I turned around and felt distinctly creeped out that—by the frail light of my mobile—I couldn’t see the edges of the room. How could I explain that sensation without sounding silly? Every Reckoner hideout had been tucked away and secure. This empty warehouse was the opposite.

Cody claimed it would be secure anyway. Our time in Ildithia had let him and Abraham do some investigating, and they’d come up with this warehouse as a spot nobody used, and one that was convenient to a spot I wanted to use in our plan to attack Prof.

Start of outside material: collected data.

-- ==== Sys2Proof/Machine/Dict.lean ====
section
/-! DEFINITION. The object dictionary: which entries there are, what a read of one gives and what a write of one does, the stored
image, and storing and restoring (R189, R324–R329, R332, R336, R357). -/

namespace Sys2Proof.Machine

/-- The index ranges that map registers: first index, how many indexes, and the CSR offset of the first (R325). -/
def dictBases : List (Nat × Nat × Nat) :=
  [(0x2000, 0x40, 0x0), (0x2040, 0x20, 0xC0000), (0x2060, 0x20, 0xD0000), (0x2180, 0x80, 0x60000), (0x2200, 0x100, 0xB0000),
   (0x2400, 0x80, 0x90000), (0x2480, 1, 0xA0000), (0x2482, 1, 0xA0200), (0x2500, 1, 0xA0100), (0x2700, 0x100, 0x50000),
   (0x2800, 0x100, 0x30000), (0x2900, 0x100, 0x40000), (0x2B00, 0x60, 0x80000), (0x2B80, 0x80, 0x70000), (0x2C00, 0x100, 0xE0000),
   (0x2D00, 0x80, 0x20000), (0x2D80, 0x80, 0x10000)]
    ++ (List.range 6).map (fun n => (0x2300 + 0x20 * n, 0x20, 0x300000 + n * 0x10000))
    ++ (List.range 4).map (fun n => (0x2600 + 0x40 * n, 0x40, 0x400000 + n * 0x40000))
    ++ (List.range 3).map (fun n => (0x2A00 + 0x20 * n, 0x20, 0x380000 + n * 0x10000))
    ++ (List.range 32).map (fun n => (0x3000 + 0x20 * n, 0x20, 0x100000 + n * 0x10000))

/-- The CSR offset of subindex 1 of an index in a block's range (R325, R386). -/
def csrPage (ix : Nat) : Option Nat :=
  (dictBases.find? (fun b => decide (b.1 ≤ ix) && decide (ix < b.1 + b.2.1))).map (fun b => b.2.2 + (ix - b.1) * 256)

/-- The entry of a register (R325). -/
def entryOf (off : Nat) : Nat :=
  match dictBases.find? (fun b => decide (b.2.2 ≤ off) && decide (off < b.2.2 + b.2.1 * 256)) with
  | none => 0
  | some b => entryKey (b.1 + (off - b.2.2) / 256) (off % 256 / 4 + 1)

/-- The register of an entry's key, for a key of the register ranges (R325). -/
def registerOf (key : Nat) : Option Nat :=
  (csrPage (key / 256)).bind (fun o => if 1 ≤ key % 256 ∧ key % 256 ≤ 64 then some (o + (key % 256 - 1) * 4) else none)

/-- What an index and a subindex name (R324, R325, R332, R357). `size` is a fixed length in bytes; none for a DOMAIN, and for a
string. `dom` marks a DOMAIN. -/
inductive Ent where
  | noIndex
  | noSub
  | reg (off : Nat)
  | val (size : Option Nat) (rd wr dom : Bool)
deriving DecidableEq, Repr

def entRo (n : Nat) : Ent := .val (some n) true false false
def entRw (n : Nat) : Ent := .val (some n) true true false
def entWo (n : Nat) : Ent := .val (some n) false true false
def entText : Ent := .val none true false false
def entDom (wr : Bool) : Ent := .val none true wr true

/-- A subindex of an index that has `l` as its entries 1 and up; subindex 0 holds the highest (R324). -/
def subsOf (l : List Ent) (sub : Nat) : Ent := if sub = 0 then entRo 1 else l.getD (sub - 1) .noSub

/-- An index that has subindex 0 alone. -/
def onlyOf (e : Ent) (sub : Nat) : Ent := if sub = 0 then e else .noSub

/-- Chiso's own entries (R332, R357). -/
def chisoEnt (ix sub : Nat) : Ent :=
  if ix = 0x1000 then onlyOf (entRo 4) sub
  else if ix = 0x1001 then onlyOf (entRo 1) sub
  else if 0x1008 ≤ ix ∧ ix ≤ 0x100A then onlyOf entText sub
  else if ix = 0x1010 ∨ ix = 0x1011 then subsOf [entRw 4, entRw 4, entRw 4] sub
  else if ix = 0x1017 then onlyOf (entRw 2) sub
  else if ix = 0x1018 then subsOf [entRo 4, entRo 4, entRo 4, entRo 4] sub
  else if ix = 0x1200 then subsOf [entRo 4, entRo 4] sub
  else if 0x1800 ≤ ix ∧ ix < 0x1804 then subsOf [entRw 4, entRw 1, entRw 2, .noSub, entRw 2] sub
  else if 0x1A00 ≤ ix ∧ ix < 0x1A04 then (if sub = 0 then entRw 1 else if sub ≤ 8 then entRw 4 else .noSub)
  else if ix = 0x2B60 then subsOf [entDom true, entDom true] sub
  else if ix = 0x2B61 then subsOf [entRw 1, entRw 4, entRw 4, entRw 4, entRw 4, entWo 1, entRo 1] sub
  else if ix = 0x2B62 then subsOf [entDom true, entDom true] sub
  else if ix = 0x2B63 then subsOf [entWo 1, entWo 1, entRo 1] sub
  else if ix = 0x2B64 then subsOf [entWo 32, entDom false] sub
  else if ix = 0x2B65 then subsOf [entDom false, entDom false] sub
  else if 0x2B66 ≤ ix ∧ ix < 0x2B80 then .noSub
  else .noIndex

/-- The entry at an index and a subindex. -/
def entAt (ix sub : Nat) : Ent :=
  match csrPage ix with
  | some o =>
    if sub = 0 then entRo 1
    else if 64 < sub then .noSub
    else .reg (o + 4 * (sub - 1))
  | none => chisoEnt ix sub

/-- The highest subindex of an index of Chiso's. -/
def topSub (ix : Nat) : Nat :=
  if ix = 0x1010 ∨ ix = 0x1011 then 3
  else if ix = 0x1018 then 4
  else if ix = 0x1200 then 2
  else if 0x1800 ≤ ix ∧ ix < 0x1804 then 5
  else if ix = 0x2B61 then 7
  else if ix = 0x2B63 then 3
  else 2

/-- The lines a DOMAIN of a boot slot reads, none if one of them is poisoned (R234). -/
def bootRange (s : State) (k off len : Nat) : Option (List Byte) :=
  let n := min len (0x1000000 - off)
  if n = 0 then some []
  else
    let ls := (List.range ((off + n - 1) / 64 - off / 64 + 1)).map (fun i => bootLatest s ((196 + 16 * k) * 16384 + off / 64 + i))
    if ls.any (fun c => c.poison) then none
    else some (((ls.flatMap (fun c => lineBytes c.data 0 64)).drop (off % 64)).take n)

/-- The bytes of "AX6440". -/
def deviceName : List Byte := [0x41, 0x58, 0x36, 0x34, 0x34, 0x30]

/-- The silicon revision, a letter and a digit (R332, R387). -/
def revisionText : List Byte :=
  [0x40 + BitVec.ofNat 8 (bits Config.revision 4 4), 0x30 + BitVec.ofNat 8 (bits Config.revision 0 4)]

/-- The words of a TPDO's mapping. -/
def mapWords (s : State) (k : Nat) : List Word := (nget s.can.mapping k).getD (List.replicate 8 0)
def mapCount (s : State) (k : Nat) : Nat := (nget s.can.mapN k).getD 0
/-- A TPDO's transmission type; 255 where nothing was written (log entry 25). -/
def typeOf (s : State) (k : Nat) : Nat := (nget s.can.ttype k).getD 255

/-- What a read of one of Chiso's entries returns: bytes, poisoned data, or nothing yet. -/
inductive DVal where
  | bytes (bs : List Byte)
  | fails (code : Word)
  | wait
deriving DecidableEq, Repr

/-- A read of one of Chiso's entries (R332, R336, R348, R357). -/
def valRead (s : State) (ix sub off len : Nat) : DVal :=
  let num := fun (n v : Nat) => DVal.bytes (leBytes n v)
  let part := fun (bs : List Byte) => DVal.bytes ((bs.drop off).take len)
  if ix = 0x1000 then num 4 0
  else if ix = 0x1001 then num 1 (errorRegister s).toNat
  else if ix = 0x1008 then .bytes deviceName
  else if ix = 0x1009 then .bytes revisionText
  else if ix = 0x100A then .bytes Config.chisoVersion
  else if ix = 0x1017 then num 2 s.can.heart.toNat
  else if 0x1A00 ≤ ix ∧ ix < 0x1A04 then
    (if sub = 0 then num 1 (mapCount s (ix - 0x1A00)) else num 4 ((mapWords s (ix - 0x1A00)).getD (sub - 1) 0).toNat)
  else if sub = 0 then num 1 (if (csrPage ix).isSome then 64 else topSub ix)
  else if ix = 0x1010 ∨ ix = 0x1011 then num 4 1
  else if ix = 0x1018 then
    num 4 (match sub with
      | 1 => Config.canVendorId.toNat
      | 2 => 0x6440
      | 3 => Config.revision.toNat
      | _ => bits Config.serial 0 32)
  else if ix = 0x1200 then num 4 ((if sub = 1 then 0x600 else 0x580) + nodeId s)
  else if 0x1800 ≤ ix ∧ ix < 0x1804 then
    let k := ix - 0x1800
    match sub with
    | 1 => num 4 (cobOf s k).toNat
    | 2 => num 1 (typeOf s k)
    | 3 => num 2 ((nget s.can.inhibit k).getD 0)
    | _ => num 2 ((nget s.can.timer k).getD 0)
  else if ix = 0x2B60 then
    match bootRange s (sub - 1) off len with
    | some bs => .bytes bs
    | none => .fails 0x06060000
  else if ix = 0x2B61 then
    match sub with
    | 1 => num 1 s.journal.active
    | 2 => num 4 (bootOf s 0).len
    | 3 => num 4 (bootOf s 1).len
    | 4 => num 4 (bootOf s 0).crc.toNat
    | 5 => num 4 (bootOf s 1).crc.toNat
    | _ => num 1 (b2n (bootOf s 0).valid + 2 * b2n (bootOf s 1).valid)
  else if ix = 0x2B62 then part (if (fwLatest s (sub - 1)).shipped then Config.shippedImage else (fwLatest s (sub - 1)).image)
  else if ix = 0x2B63 then
    num 1 (b2n (fwLatest s 0).good + 2 * b2n (fwLatest s 0).tried + 4 * b2n (fwLatest s 1).good + 8 * b2n (fwLatest s 1).tried)
  else if ix = 0x2B64 then
    (if s.sec.signing then .wait else if s.sec.report = [] then .fails 0x08000022 else part s.sec.report)
  else if ix = 0x2B65 then part (if sub = 1 then Config.identityKey else Config.certificate)
  else .fails 0x06020000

I shook my head, grabbing my pack and lugging it across the room to the far wall, where Abraham and Mizzy had set theirs. Nearby, Cody had already started growing a smaller room inside the ware

house. He worked carefully with a gloved hand, stroking the salt outward like he was sculpting clay, using the trowel to make smooth surfaces. His glove hummed softly, making the crystal structure of the salt extend behind his motions. He’d only been working for about an hour, but he already had a good start on the smaller chamber.

“Ain’t nobody gonna bother us here, lad,” Cody said in a reassuring voice as he worked.

“Why not?” I asked. “Seems like a perfect place to hole up a large group of people.” I could imagine the warehouse filled with families, each around their own trash can fire. That would transform it. Rather than being tomblike and empty, it would be full of sounds and life.